Most of these acquisition teams also do the behind the scenes work for you, including checking the accounting, income, labour force, market, inventory and more to ensure that you are paying a fair price for the business.

Do Your Due Diligence

Once you find a business that is the right fit for you or one that you are interested in, you should sit down and find everything you can about the business. A business might look shiny on the outside but be rotten on the inside. If the business acquisition team is not doing it for you, get a hold of the business’ books. You can comb through these books yourself, but you should talk to an acquisition attorney and a business valuation firm. These two parties will let you know if the business is healthy enough and if it would be a good acquisition.

Get the Right Type of Funding

There are lots of different types of funding you can acquire for the acquisition of your new business. A possible way to do so would be to list your business on websites such as sell.io or similar websites of business listing marketplaces. By doing this, you could potentially gain a potential investor’s interest who could provide funding. Also, the seller might allow you to pay for the business over time, which is a very good option, especially if you do not have the necessary funds at the time of purchase. Note that you might need to pay interest if you decide to follow this route.

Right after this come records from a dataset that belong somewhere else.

/-! ### ioSet: what it leaves alone -/

@[simp] theorem ioSet_a (o v : Byte) (s : State) : (ioSet o v s).a = s.a := rfl
@[simp] theorem ioSet_b (o v : Byte) (s : State) : (ioSet o v s).b = s.b := rfl
@[simp] theorem ioSet_c (o v : Byte) (s : State) : (ioSet o v s).c = s.c := rfl
@[simp] theorem ioSet_d (o v : Byte) (s : State) : (ioSet o v s).d = s.d := rfl
@[simp] theorem ioSet_e (o v : Byte) (s : State) : (ioSet o v s).e = s.e := rfl
@[simp] theorem ioSet_h (o v : Byte) (s : State) : (ioSet o v s).h = s.h := rfl
@[simp] theorem ioSet_l (o v : Byte) (s : State) : (ioSet o v s).l = s.l := rfl
@[simp] theorem ioSet_f (o v : Byte) (s : State) : (ioSet o v s).f = s.f := rfl
@[simp] theorem ioSet_sp (o v : Byte) (s : State) : (ioSet o v s).sp = s.sp := rfl
@[simp] theorem ioSet_pc (o v : Byte) (s : State) : (ioSet o v s).pc = s.pc := rfl
@[simp] theorem ioSet_ime (o v : Byte) (s : State) : (ioSet o v s).ime = s.ime := rfl
@[simp] theorem ioSet_imeDelay (o v : Byte) (s : State) : (ioSet o v s).imeDelay = s.imeDelay := rfl
@[simp] theorem ioSet_halted (o v : Byte) (s : State) : (ioSet o v s).halted = s.halted := rfl
@[simp] theorem ioSet_instrCount (o v : Byte) (s : State) : (ioSet o v s).instrCount = s.instrCount := rfl
@[simp] theorem ioSet_timerEnabled (o v : Byte) (s : State) : (ioSet o v s).timerEnabled = s.timerEnabled := rfl
@[simp] theorem ioSet_timaRate (o v : Byte) (s : State) : (ioSet o v s).timaRate = s.timaRate := rfl
@[simp] theorem ioSet_doubleSpeed (o v : Byte) (s : State) : (ioSet o v s).doubleSpeed = s.doubleSpeed := rfl
@[simp] theorem ioSet_wram (o v : Byte) (s : State) : (ioSet o v s).wram = s.wram := rfl
@[simp] theorem ioSet_wramBank (o v : Byte) (s : State) : (ioSet o v s).wramBank = s.wramBank := rfl
@[simp] theorem ioSet_oam (o v : Byte) (s : State) : (ioSet o v s).oam = s.oam := rfl
@[simp] theorem ioSet_rom (o v : Byte) (s : State) : (ioSet o v s).rom = s.rom := rfl
@[simp] theorem ioSet_cram (o v : Byte) (s : State) : (ioSet o v s).cram = s.cram := rfl
@[simp] theorem ioSet_vram (o v : Byte) (s : State) : (ioSet o v s).vram = s.vram := rfl
@[simp] theorem ioSet_cartState (o v : Byte) (s : State) : (ioSet o v s).cartState = s.cartState := rfl
@[simp] theorem ioSet_dispState (o v : Byte) (s : State) : (ioSet o v s).dispState = s.dispState := rfl
@[simp] theorem ioSet_ioInput (o v : Byte) (s : State) : (ioSet o v s).ioInput = s.ioInput := rfl
@[simp] theorem ioSet_events (o v : Byte) (s : State) : (ioSet o v s).events = s.events := rfl
@[simp] theorem ioSet_frameComposed (o v : Byte) (s : State) : (ioSet o v s).frameComposed = s.frameComposed := rfl
@[simp] theorem ioSet_frameHold (o v : Byte) (s : State) : (ioSet o v s).frameHold = s.frameHold := rfl
@[simp] theorem ioSet_terminate (o v : Byte) (s : State) : (ioSet o v s).terminate = s.terminate := rfl
@[simp] theorem ioSet_params (o v : Byte) (s : State) : (ioSet o v s).params = s.params := rfl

A venture capital option where you partner with someone else is also a good option, as is getting a business loan to finance the business acquisition. Most banks and lenders allow you to use the new business as collateral, which is another reason you should consider this option.

Conclusion

Buying a business is a delicate process but if done right, it can yield amazing results. Just remember to take your time and do your due diligence to ensure everything on the inside looks as good as everything on the outside.